Pamela and Louis walked off, asking shopkeepers if they knew Smart, but Jerry soon became so agitated that he took Nurudeen and Parker and started down a nearby pathway of his own. This was not a commercial path, and it didn't look like it led to where the monkeys were, but here, after they'd gone some distance, doors did begin to appear, and some of them were green. These doors were lined up so close together, though, that it was difficult to imagine that they led anywhere. It was more like a door store than any kind of entrance.

“Let's go back,” said Nurudeen.

Jerry didn't want to go any farther either, but the anxiety he felt at being late was terrible, and it propelled him up to a dozen shirtless men, a few heavy women listening to a radio.

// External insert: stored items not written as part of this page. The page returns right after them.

-- ==== Sys2Proof/Decode.lean ====
section
/-! DEFINITION. The command decoder, total on all 65536 words (30_encoding.md R50 to R54), and the
encoder. -/

namespace Sys2Proof

/-- Why a command word is illegal: the three cases of 30_encoding.md R54. -/
inductive IllegalWord where
  /-- bits [15:6] are not 0 -/
  | zeroField
  /-- `op` is in 9..15 -/
  | opcode
  /-- `k` is not 0 where no selector is taken, or 3 where one is -/
  | selector
  deriving DecidableEq, Repr

/-- The decoder's verdict (30_encoding.md R52). -/
inductive Decoded where
  | legal (i : Instr)
  | illegal (why : IllegalWord)
  deriving DecidableEq, Repr

/-- `op` = `v[3:0]` (R50). -/
def opField (v : Word) : Nat := (v.extractLsb' 0 4).toNat

/-- `k` = `v[5:4]` (R50). -/
def kField (v : Word) : BitVec 2 := v.extractLsb' 4 2

/-- `zero` = `v[15:6]` (R50). -/
def zeroField (v : Word) : BitVec 10 := v.extractLsb' 6 10

/-- A command that takes no selector: `k` must be 0 (R50). -/
def withoutSelector (k : BitVec 2) (i : Instr) : Decoded :=
  if k = 0#2 then .legal i else .illegal .selector

/-- A command that takes one: `k` selects `D0`, `D1` or `D2`, and 3 selects nothing (R51). -/
def withSelector (k : BitVec 2) (f : DigitSel → Instr) : Decoded :=
  match k.toNat with
  | 0 => .legal (f .d0)
  | 1 => .legal (f .d1)
  | 2 => .legal (f .d2)
  | _ => .illegal .selector

/-- Decoding a command word (R52, R54). -/
def decode (v : Word) : Decoded :=
  if zeroField v = 0#10 then
    match opField v with
    | 0 => withoutSelector (kField v) .nop
    | 1 => withoutSelector (kField v) .encw
    | 2 => withoutSelector (kField v) .decw
    | 3 => withSelector (kField v) .vald
    | 4 => withSelector (kField v) .lut
    | 5 => withoutSelector (kField v) .chke
    | 6 => withoutSelector (kField v) .chk3
    | 7 => withoutSelector (kField v) .encf
    | 8 => withoutSelector (kField v) .decf
    | _ => .illegal .opcode
  else .illegal .zeroField

/-- The value of `k` that selects the register (R51). -/
def DigitSel.number : DigitSel → Nat
  | .d0 => 0
  | .d1 => 1
  | .d2 => 2

/-- The opcode of a command (R52). -/
def Instr.opcode : Instr → Nat
  | .nop => 0
  | .encw => 1
  | .decw => 2
  | .vald _ => 3
  | .lut _ => 4
  | .chke => 5
  | .chk3 => 6
  | .encf => 7
  | .decf => 8

/-- The field `k` of a command (R50). -/
def Instr.selector : Instr → Nat
  | .vald k | .lut k => k.number
  | .nop | .encw | .decw | .chke | .chk3 | .encf | .decf => 0

/-- The command word of a command: `op` in [3:0], `k` in [5:4], 0 above (R50, R52). -/
def encode (i : Instr) : Word := BitVec.ofNat 16 (i.opcode + 16 * i.selector)

/-- The command that the decoder reads from the `nbits` low bits of `w`, the bits above being 0. A
command is one 16-bit word (R50). -/
def decodeTableWord (nbits w : Nat) : Option Instr :=
  match decode (BitVec.ofNat 16 (w % 2 ^ nbits)) with
  | .legal i => some i
  | .illegal _ => none

end Sys2Proof
end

“Do any of you know the monkeys?” Jerry asked. “They should be around here someplace.”

The men stayed quiet, but one of the market women smiled at him. “Say again, please,” she said.

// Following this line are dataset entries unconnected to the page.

-- ==== Sys2Proof/Machine/FrameCommands.lean ====
section
/-! DEFINITION. The frame commands `CHKE`, `CHK3`, `ENCF`, `DECF` (42_frame_commands.md). -/

namespace Sys2Proof.Machine

/-- The frame-length checker on `LEN` (R100, R101). -/
def checkLength (dir : Direction) (s : State) : Host.Outcome State Fault Refusal :=
  if frmchk s.len.toNat dir then .next s.complete else .next (s.raise false .invalidLength)

/-- The end of `ENCF` and `DECF`: the output with `OLEN <- n`, or the error with `OLEN <- 0`
(R102, R103; 60_exceptions.md R113). -/
def finishFrame (r : FrameResult) (n : Nat) (s : State) : Host.Outcome State Fault Refusal :=
  match r with
  | .done out => .next (s.frameOutput out n).complete
  | .failed e => .next (s.raise true e)

/-- `CHKE` (R100). -/
def execChke (s : State) : Host.Outcome State Fault Refusal := checkLength .encode s

/-- `CHK3` (R101). -/
def execChk3 (s : State) : Host.Outcome State Fault Refusal := checkLength .decode s

/-- `ENCF` (R102). -/
def execEncf (s : State) : Host.Outcome State Fault Refusal :=
  finishFrame (encodeFrame s.inputFrame) (3 * (s.len.toNat / 2)) s

/-- `DECF` (R103). -/
def execDecf (s : State) : Host.Outcome State Fault Refusal :=
  finishFrame (decodeFrame s.inputFrame) (2 * (s.len.toNat / 3)) s

end Sys2Proof.Machine
end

“The monkeys,” said Jerry, but Parker took over. “If it please, madam, where go dem monkey seller? We go fin' quick fo' meet wid one anodder masta.”

“Oh,” said the woman. “Down 'roun dat way, den straight on to de other side.”

Jerry had no idea what the woman had said but Parker asked, “Maybe de man Smart be close at hand? He behin' one green door, call de finance man. We be travelin' wid his own good brodder, Louis.”

When Parker mentioned Smart the others in the crowd watched him. “What you wan' wid Smart?” the woman asked.

“Wan' make de introduction,” said Parker. “Wan' talk small wid 'im, das all.”

Maybe nobody wanted to say so, but it was clear to Jerry that they all knew Smart. And when the heavy woman took Parker's wrist and turned with him, everyone followed along. “Back here,” she said, and in a minute they were standing in front of one of the doors they'd passed before. It was a tall, surreal door. It was green, but it made them hesitate.

“Who de brodder o Smart?” asked the woman, and when she said it Nurudeen ran off to bring the others quickly back.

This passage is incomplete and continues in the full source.